→ Task details: Set down exactly, from the records below, the line with "have hobeys := obeys_of_ready i hready" through the line with "Config.nwarm, Option.bind_some, drive_encode]", and nothing else.

→ Input:
theorem destOk_iff : (decide (ctlDk ctl = 1) = true → (copySpans f shape ctl).2 ≠ 0 →
    dst.toNat + (copySpans f shape ctl).2 ≤ spadSize s.core) ↔ DestOk s f dst shape ctl := by
  rw [DestOk, decide_eq_true_eq]

theorem slotBytesOf_ctlRh {r : Ring} (h : findRing s s.core (ctlRh ctl) = some r) :
    slotBytesOf s (BitVec.ofNat 4 (ctlRh ctl)) = r.slotBytes := by
  rw [slotBytesOf, toNat_ofNat_ctlRh, h]; rfl

/-- With the ring defined, the slot test is of the ring's own slots. -/
theorem slotTest_iff (h : RingOk s ctl) : (decide (ctlDk ctl = 3) &&
    decide (slotBytesOf s (BitVec.ofNat 4 (ctlRh ctl)) < copySize f shape ctl)) = false ↔ SlotFits s f shape ctl := by
  by_cases hk : ctlDk ctl = 3
  · obtain ⟨r, hr⟩ := Option.ne_none_iff_exists'.mp (h hk)
    simp [SlotFits, hk, hr, slotBytesOf_ctlRh hr]
  · simp [SlotFits, hk]

theorem ringTest_pass (h : RingOk s ctl) :
    (if ctlDk ctl = 3 then ringTrap s (BitVec.ofNat 4 (ctlRh ctl)) else none) = none := by
  split
  · next hk => rw [ringTrap_ctlRh, if_neg (h hk)]
  · rfl

theorem placeTests_ring (hk : ctlDk ctl = 3) (hf : findRing s s.core (ctlRh ctl) = none) :
    firstTrap (placeTests s f src dst shape ctl) = some (.ring, BitVec.ofNat 64 (ctlRh ctl)) := by
  rw [placeTests, if_pos hk, ringTrap_ctlRh, if_pos hf, firstTrap_some_cons]

section
variable (hr : RingOk s ctl)
include hr

theorem placeTests_source (hs : ¬ SourceOk s f src shape ctl) :
    firstTrap (placeTests s f src dst shape ctl) = some (.window, src) := by
  rw [placeTests, ringTest_pass hr, firstTrap_none_cons, spadRangeTrap_window (mt sourceOk_iff.mp hs), firstTrap_some_cons]

variable (hs : SourceOk s f src shape ctl)
include hs

theorem placeTests_dest (hd : ¬ DestOk s f dst shape ctl) :
    firstTrap (placeTests s f src dst shape ctl) = some (.window, dst) := by
  rw [placeTests, ringTest_pass hr, firstTrap_none_cons, spadRangeTrap_pass (sourceOk_iff.mpr hs), firstTrap_none_cons,
    spadRangeTrap_window (mt destOk_iff.mp hd), firstTrap_some_cons]

variable (hd : DestOk s f dst shape ctl)
include hd

/-- Past the ring and the scratchpad's ranges the slot's size is what is left to test. -/
theorem placeTests_slotTest : firstTrap (placeTests s f src dst shape ctl) =
    operandTrap (decide (ctlDk ctl = 3) && decide (slotBytesOf s (BitVec.ofNat 4 (ctlRh ctl)) < copySize f shape ctl)) 3 := by
  rw [placeTests, ringTest_pass hr, firstTrap_none_cons, spadRangeTrap_pass (sourceOk_iff.mpr hs), firstTrap_none_cons,
    spadRangeTrap_pass (destOk_iff.mpr hd), firstTrap_none_cons, firstTrap_cons, firstTrap_nil, Option.or_none]

theorem placeTests_slot (hf : ¬ SlotFits s f shape ctl) :
    firstTrap (placeTests s f src dst shape ctl) = some (.engineOperand, 3) := by
  rw [placeTests_slotTest hr hs hd, Bool.eq_true_of_not_eq_false (mt (slotTest_iff hr).mp hf)]; rfl

theorem placeTests_pass (hf : SlotFits s f shape ctl) : firstTrap (placeTests s f src dst shape ctl) = none := by
  rw [placeTests_slotTest hr hs hd, (slotTest_iff hr).mpr hf, operandTrap_false]

end

/-! The groups in their order: the first that traps answers. -/

theorem copyTests_operands {t : TrapVal} (h : firstTrap (operandTests f dst shape ctl) = some t) :
    firstTrap (copyTests s f src dst shape ctl) = some t := by
  rw [copyTests, firstTrap_append, h, Option.some_or]

section
variable (ho : OperandsOk f dst shape ctl)
include ho

theorem copyTests_nep {t : TrapVal} (h : firstTrap (nepTests s f ctl) = some t) :
    firstTrap (copyTests s f src dst shape ctl) = some t := by
  rw [copyTests, firstTrap_append, operandTests_pass ho, Option.none_or, firstTrap_append, h, Option.some_or]

variable (hn : NepOk s f ctl)
include hn

theorem copyTests_mep {t : TrapVal} (h : firstTrap (mepTests s ctl) = some t) :
    firstTrap (copyTests s f src dst shape ctl) = some t := by
  rw [copyTests, firstTrap_append, operandTests_pass ho, Option.none_or, firstTrap_append, nepTests_pass hn, Option.none_or,
    firstTrap_append, h, Option.some_or]

/-- Past the endpoints the places on the core are what is left to test. -/
theorem copyTests_places (hm : MepOk s ctl) :
    firstTrap (copyTests s f src dst shape ctl) = firstTrap (placeTests s f src dst shape ctl) := by
  rw [copyTests, firstTrap_append, operandTests_pass ho, Option.none_or, firstTrap_append, nepTests_pass hn, Option.none_or,
    firstTrap_append, mepTests_pass hm, Option.none_or]

end

end

/-! An accepted job. -/

theorem setS_getCluster (s : State) (r : SReg) (w : Word) (g : Nat) : (s.setS r w).getCluster g = s.getCluster g := by
  simp only [State.getCluster, State.setS_clusters]

theorem setS_getCore (s : State) (r : SReg) (w : Word) (c : Nat) : (s.setS r w).getCore c = s.getCore c := by
  simp only [State.getCore, State.setS_cores]

/-- The id that the next job gets does not rest on what an access changes. -/
theorem nextJobId_access {s t : State} (h : AccessOnly s t) (c : Nat) (b : Bool) : nextJobId t c b = nextJobId s c b := by
  simp only [nextJobId, jobTable]
  rw [h.core c]

theorem nextJobId_lt (s : State) (c : Nat) (b : Bool) : nextJobId s c b < 2 ^ 16 := by
  unfold nextJobId coreInCluster; omega

theorem jobTable_putJobTable (x : Core) (b : Bool) (t : JobTable) : jobTable (putJobTable x b t) b = t := by
  cases b <;> rfl

/-- A job's status rests on its core's table alone. -/
theorem jobStatus_congr {s t : State} {c : Nat} {b : Bool} (h : jobTable (t.getCore c) b = jobTable (s.getCore c) b) (w : Word) :
    jobStatus t c b w = jobStatus s c b w := by
  simp only [jobStatus, h]

/-- The id just accepted reads the state it entered the table with (19 R274 R287). -/
theorem jobStatus_tableAccept (s : State) (c : Nat) (b : Bool) (st : Nat) :
    jobStatus (tableAccept s c b st) c b (BitVec.ofNat 64 (nextJobId s c b)) = statusWord 0 0 false st := by
  have hlt := nextJobId_lt s c b
  have hid : bitsOf (BitVec.ofNat 64 (nextJobId s c b)) 15 0 = nextJobId s c b := by
    simp only [bitsOf, BitVec.toNat_ofNat, Nat.shiftRight_zero]; omega
  have hhigh : bitsOf (BitVec.ofNat 64 (nextJobId s c b)) 63 16 = 0 := by
    simp only [bitsOf, BitVec.toNat_ofNat, Nat.shiftRight_eq_div_pow]; omega
  have hcore : nextJobId s c b / 8192 = coreInCluster c := by unfold nextJobId; omega
  have htab : (jobTable ((tableAccept s c b st).getCore c) b).jobs.find? (fun j => decide (j.1 = nextJobId s c b)) =
      some (nextJobId s c b, statusWord 0 0 false st) := by
    simp [tableAccept, jobTable_putJobTable]
  simp [jobStatus, hid, hhigh, hcore, htab]
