/-- The host's wait ends in a ready engine, if it may last as long as the command in progress does. -/
theorem WillSettle.wait {fuel : Nat} {s : State} {seen : List Byte} {o : OpState} {vs : List Byte}
    (h : WillSettle (s, seen) o vs) (hfuel : s.edgesLeft ≤ fuel) :
    ∃ t seen', driveUntilReady fuel (s, seen) = some (t, seen') ∧ WillSettle (t, seen') o vs ∧ t.ready = true := by
  induction fuel generalizing s seen with
  | zero => exact ⟨s, seen, rfl, h, ready_of_edgesLeft_zero h.live (Nat.le_zero.1 hfuel)⟩
  | succ fuel ih =>
    by_cases hready : s.ready = true
    · exact ⟨s, seen, driveUntilReady_ready _ _ hready, h, hready⟩
    · obtain ⟨t, seen', hdrive, ht, hleft⟩ := h.drive_idle
      obtain ⟨u, seen'', hrun, hu⟩ := ih ht (by omega)
      have hfault : s.faultFlag = false := not_faulted_of_live h.live
      refine ⟨u, seen'', ?_, hu⟩
      rw [driveUntilReady, if_neg (by simp [hready, hfault]), quiet_eq_encode, hdrive]
      exact hrun

/-- A command waits for the engine to be ready and then takes the operation-level state on by one transition. -/
theorem WillSettle.driveAct_whenReady {r : State × List Byte} {o : OpState} {vs : List Byte} (i : Instr)
    (h : WillSettle r o vs) :
    ∃ r', driveAct (.whenReady i) r = some r' ∧
      WillSettle r' (opExec Config.wiring i o).1 (vs ++ (opExec Config.wiring i o).2.toList.map Value.onDout) := by
  obtain ⟨t, seen, hwait, ⟨-, hleaves, hreads⟩, hready⟩ := h.wait (edgesLeft_le r.1)
  have hobeys := obeys_of_ready i hready
  have howed := (opView_of_ready hready).2
  subst hleaves hreads
  refine ⟨(edge i t, seen ++ (edge i t).flagged), ?_, hobeys.live, hobeys.leaves, ?_⟩
  · simp only [driveAct, hwait, Config.nwarm, Option.bind_some, drive_encode]
  · simp only [List.append_assoc, hobeys.reads, howed, List.nil_append]

/-- Idle edges, any number of them, leave what the command in progress will do as it is. -/
theorem WillSettle.driveActs_wait {r : State × List Byte} {o : OpState} {vs : List Byte} (n : Nat) (h : WillSettle r o vs) :
    ∃ r', driveActs (Line.wait n).expand r = some r' ∧ WillSettle r' o vs := by
  induction n generalizing r with
  | zero => exact ⟨r, rfl, h⟩
  | succ n ih =>
    obtain ⟨t, seen, hdrive, ht, -⟩ := h.drive_idle
    obtain ⟨r', hrest, hr'⟩ := ih ht
    refine ⟨r', ?_, hr'⟩
    rw [Line.expand, List.replicate_succ, driveActs, driveAct, hdrive]
    exact hrest

/-- After the host's acts for a list of commands, each with its idle edges, the engine will settle where the operation level
ends. -/
theorem WillSettle.driveActs_commands (cs : List (Instr × Nat)) {r : State × List Byte} {o : OpState} {vs : List Byte}
    (h : WillSettle r o vs) :
    ∃ r', driveActs ((cs.flatMap fun c => [Line.command c.1, Line.wait c.2]).flatMap Line.expand) r = some r' ∧
      WillSettle r' (opRun Config.wiring (cs.map Prod.fst) o).1
        (vs ++ (opRun Config.wiring (cs.map Prod.fst) o).2.map Value.onDout) := by
  induction cs generalizing r o vs with
  | nil => exact ⟨r, rfl, by simpa [opRun] using h⟩
  | cons c cs ih =>
    obtain ⟨r₁, hcommand, h₁⟩ := h.driveAct_whenReady c.1
    obtain ⟨r₂, hwait, h₂⟩ := h₁.driveActs_wait c.2
    obtain ⟨r₃, hrest, h₃⟩ := ih h₂
    refine ⟨r₃, ?_, by simpa [opRun] using h₃⟩
    have hboth : driveActs ([Line.command c.1, Line.wait c.2].flatMap Line.expand) r = some r₂ := by
      rw [← hwait, List.flatMap_cons, List.flatMap_singleton, driveActs_append]
      simp only [Line.expand, driveActs, hcommand, Option.bind_some]
    rw [List.flatMap_cons, List.flatMap_append, driveActs_append, hboth]
    exact hrest

/-- Settles O50: from a ready engine the host's acts leave a state that will settle where the operation level ends, and the wait
that closes the run lets it settle. -/
theorem levelsAgree : Obligations.LevelsAgree := by
  unfold Obligations.LevelsAgree
  intro cs s o hready hview
  obtain ⟨hsettled, howed⟩ := opView_of_ready hready
  have hleaves : s.settled.1 = o := OpView.between.inj (hsettled.symm.trans hview)
  have hstart : WillSettle (s, []) o [] := ⟨live_of_ready hready, hleaves, howed⟩
  obtain ⟨r, hacts, hr⟩ := hstart.driveActs_commands cs
  obtain ⟨t, vs, hwait, ⟨-, hend, hreads⟩, ht⟩ := hr.wait (edgesLeft_le r.1)
  obtain ⟨htview, htowed⟩ := opView_of_ready ht
  refine ⟨t, vs, ?_, by rw [htview, hend], ?_⟩
  · rw [runProgram, hacts]
    exact hwait
  · simpa [htowed] using hreads

end Sys2Proof.Machine
end

section
/-!
PROOF. Status and view of a state, phase by phase: `ready` and `fault` (10_state.md R24, R25), the acceptance of INIT
(30_encoding.md R54) and the map to the operation level (10_state.md R30).
-/

namespace Sys2Proof.Machine

/-- Only the fault phase flags a fault. -/
theorem faultFlag_iff (s : State) : s.faultFlag = true ↔ ∃ e, s.phase = .fault e := by
  cases h : s.phase <;> simp [State.faultFlag, Phase.faulted, h]

/-- A phase accepts INIT exactly when it is ready. -/
theorem accepts_init (p : Phase) (key iv : Operand) : accepts p (.init key iv) = p.ready := by
  cases p <;> rfl

/-- A phase that is not ready accepts nothing. -/
theorem accepts_of_not_ready {p : Phase} (i : Instr) (h : p.ready = false) : accepts p i = false := by
  cases p with
  | uninit => simp [Phase.ready] at h
  | run => simp [Phase.ready] at h
  | warmup => rfl
  | byte => rfl
  | fault e => rfl

/-- Settles O9: `ready` and `fault` by phase, and acceptance from `ready`. -/
theorem statusOutputs : Obligations.StatusOutputs := by
  unfold Obligations.StatusOutputs
  intro s
  exact ⟨ready_iff s, faultFlag_iff s, accepts_init s.phase, fun h i => accepts_of_not_ready i h⟩

theorem opView_initInProgress_iff (s : State) : s.opView = .initInProgress ↔ s.phase = .warmup := by
  cases h : s.phase <;> simp [State.opView, h]

theorem opView_nextByteInProgress_iff (s : State) : s.opView = .nextByteInProgress ↔ s.phase = .byte := by
  cases h : s.phase <;> simp [State.opView, h]
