-- ==== Sys2Proof/Machine/Params.lean ====
section
/-! DEFINITION. The parameters (R575 to R580): each one's ID under its own name, and the schema the firmware checks the block
against (R79). Rows and ordinals follow the defining tables' row order (R575). -/

namespace Sys2Proof.Machine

→ Result:
  have hobeys := obeys_of_ready i hready
  have howed := (opView_of_ready hready).2
  subst hleaves hreads
  refine ⟨(edge i t, seen ++ (edge i t).flagged), ?_, hobeys.live, hobeys.leaves, ?_⟩
  · simp only [driveAct, hwait, Config.nwarm, Option.bind_some, drive_encode]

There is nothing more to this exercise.